Plots site-specific regression lines using draws of intercept_id[j] and slope_id[j] for each site ID. Requires more than 1 ID in the initial regression by BRRAT(). The output overlays lines and credible bands across sites; optionally facetted into separate panels for readability.

Usage

plot_BRRAT_by_id(fit_obj, n_grid = 150, level = 0.8, facet = TRUE)

Arguments

fit_obj

A fitted object returned by BRRAT(), of class BRRAT.

n_grid

Integer; number of x points per site for the prediction grids (default 150).

level

Credible interval level (default 0.80) used for site-specific bands.

facet

Logical; if TRUE, facet the plot by ID; otherwise overlay all sites with colour and fill aesthetics (default TRUE).

Details

Plot per-site lines (random intercepts & slopes) with credible intervals

For site j, the line is computed as:

\mu_j(x) = \mathrm{intercept\_id}_j + \mathrm{slope\_id}_j \, x_{\mathrm{std}}

evaluated on a grid of x values transformed to the centered/scaled space used during fitting. The function reconstructs equal-tail credible bands by propagating posterior draws of intercept_id[j] and slope_id[j].

Value

A ggplot2 object showing per-site lines and credible intervals.

Examples


set.seed(1)
samples <- 30
make_site <- function(id) {
  Clim <- sort(pmax(0, rnorm(samples, 600, 100)))
  observed <- pmax(0, (Clim - 150) - 450 * tanh((Clim - 150) / 450))
  list(
    Obs = data.frame(P = Clim, Q = observed, year = 1:samples, ID = id),
    Sim = data.frame(Q = observed * rnorm(samples, 1, 0.05), year = 1:samples, ID = id)
  )
}
s1 <- make_site("A")
s2 <- make_site("B")
Obs <- rbind(s1$Obs, s2$Obs)
Sim <- rbind(s1$Sim, s2$Sim)
res <- BRRAT(Sim, Obs, chains = 1, iter = 500)
p_sites <- plot_BRRAT_by_id(res, n_grid = 150, level = 0.80, facet = TRUE)
print(p_sites)



Population-level line and credible band

Description

Plots the population-level regression line \alpha + \beta x and its equal-tail credible band by transforming the x-grid to the centered/scaled space used during fitting.
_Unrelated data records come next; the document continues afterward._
-- ==== Sys2Proof/Machine/MemEvents.lean ====
section
/-!
DEFINITION. Events of stacked DRAM (11): refresh and temperature, eye tracking and retraining, channel retirement and spares,
reads with their decoding, the error table, scrubbing and row repair, rate switches, open rows.
-/
set_option Elab.async false
namespace Sys2Proof.Machine

open Sys2Proof

/-! ### Refresh (R483–R488) -/

/-- A bank group's refreshes are issued and counted. -/
def State.issueRefresh (s : State) (ch group n : Nat) : State :=
  (s.modChannel ch (fun x => { x with debt := x.debt.upd 0 group (fun d => d - n) })).happen 0x0404 [channelId ch] 0 0 n

/-- The bit of MEM_REFPOST_CLAMPED of a stack, and its counter when it is set. -/
def Mem.postDecision (m : Mem) (stack : Nat) (clamped : Bool) : Mem :=
  { m with postClamped := m.postClamped.set stack clamped,
           postClamps := if clamped then satAdd 32 m.postClamps 1 else m.postClamps }

/-- A refresh of a bank group falls due: issued when the group is idle; postponed within the bound; issued instead, as a clamped
decision or, where doubled rate alone holds it, as a safety action. -/
def execRefreshDue (stack channel group : Nat) (idle : Bool) (s : State) : Out :=
  need (stack < 2 && channel < 18 && group < 4) <|
    let ch := 32 * stack + channel
    let x := s.channel ch
    if x.retired ∨ x.selfRefresh then s
    else
      let due := x.debt.get 0 group + 1
      let s1 := s.modChannel ch (fun x => { x with debt := x.debt.set group due })
      let doubled := s.mem.doubled.getD stack false
      let limit := if doubled then min s.mem.postpone 4 else s.mem.postpone
      if idle then s1.issueRefresh ch group due
      else if due ≤ limit then { s1 with mem := s1.mem.postDecision stack false }
      else
        let s2 := s1.issueRefresh ch group (due - limit)
        let safety := doubled && 4 < s.mem.postpone
        let s3 := { s2 with mem := s2.mem.postDecision stack (!safety) }
        if safety then s3.happen 0x0602 [] 0 0 1 else s3

/-- A stack enters doubled rate: each debt doubles, and is repaid down to 4 ahead of traffic (R486). -/
def State.doubleDebts (s : State) (stack : Nat) : State :=
  (stackChannels stack).foldl (fun s ch =>
    let x := s.channel ch
    if x.retired ∨ x.selfRefresh then s
    else x.debt.foldl (fun s e =>
      let s1 := s.modChannel ch (fun y => { y with debt := y.debt.set e.1 (2 * e.2) })
      s1.issueRefresh ch e.1 (2 * e.2 - 4)) s) s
The plot overlays a (potentially downsampled) scatter of the original observations for context.

Usage

plot_BRRAT_population(fit_obj, n_grid = 200, level = 0.95)

Arguments

fit_obj

A fitted object returned by BRRAT(), of class BRRAT.

n_grid

Integer; number of x points for the prediction grid (default 200).

level

Credible interval level for the band (default 0.95).

Details

Plot population-level regression Qe ~ P with uncertainty band

The function extracts posterior draws of alpha and beta from the Stan fit and evaluates \mu(x) = \alpha + \beta x along a grid of x values on the original scale, internally converting to the centered/scaled space via x_{\mathrm{std}} = (x - x_{\mathrm{center}}) / x_{\mathrm{scale}}.

Value

A ggplot2 object showing the population regression line and credible band.

Examples


set.seed(1)
samples <- 30
Clim <- sort(pmax(0, rnorm(samples, 600, 100)))
observed <- pmax(0, (Clim - 150) - 450 * tanh((Clim - 150) / 450))
Obs <- data.frame(P = Clim, Q = observed, year = 1:samples)
Sim <- data.frame(Q = observed * rnorm(samples, 1, 0.05), year = 1:samples)
res <- BRRAT(Sim, Obs, chains = 1, iter = 500)
p_pop <- plot_BRRAT_population(res, n_grid = 200, level = 0.95)
print(p_pop)



Summarise population and site-level posterior summaries

Description

Computes tidy posterior summaries for the population slope (beta) and per-site intercepts and slopes (from intercept_id and slope_id generated quantities) returned by the Stan fit. The function reports posterior means, standard deviations, equal-tail credible intervals at a chosen level, and a two-sided tail probability for non-zero slope at the population level.

Usage

summarise_BRRAT(fit_obj, level = 0.95)

Arguments

fit_obj

A fitted object returned by BRRAT(), of class BRRAT.

level

Credible interval level (default 0.95). The lower and upper intervals are computed as (1 - level) / 2 and 1 - (1 - level) / 2.

Details

Summarise global slope and per-site coefficients into tidy tables

The two-sided tail probability is computed as:

p_{\mathrm{nonzero}} = 2\min\{ \Pr(\beta > 0 \mid \mathrm{data}), \Pr(\beta < 0 \mid \mathrm{data}) \}

which is analogous to a two-sided p-value in spirit, but is a Bayesian posterior tail probability. It shrinks toward 0 as the posterior mass concentrates away from zero.

Value

A list with one or two data frames:

Notes

Assumes the Stan model emits intercept_id and slope_id in ⁠generated quantities⁠, i.e., per-site fully-composed coefficients:

\mathrm{intercept\_id}_j = \alpha + b_{0j},\quad \mathrm{slope\_id}_j = \beta + b_{1j}

Examples


set.seed(1)
samples <- 30
Clim <- sort(pmax(0, rnorm(samples, 600, 100)))
observed <- pmax(0, (Clim - 150) - 450 * tanh((Clim - 150) / 450))
Obs <- data.frame(P = Clim, Q = observed, year = 1:samples)
Sim <- data.frame(Q = observed * rnorm(samples, 1, 0.05), year = 1:samples)
res <- BRRAT(Sim, Obs, chains = 1, iter = 500)
tabs <- summarise_BRRAT(res, level = 0.95)
tabs$global
head(tabs$per_id)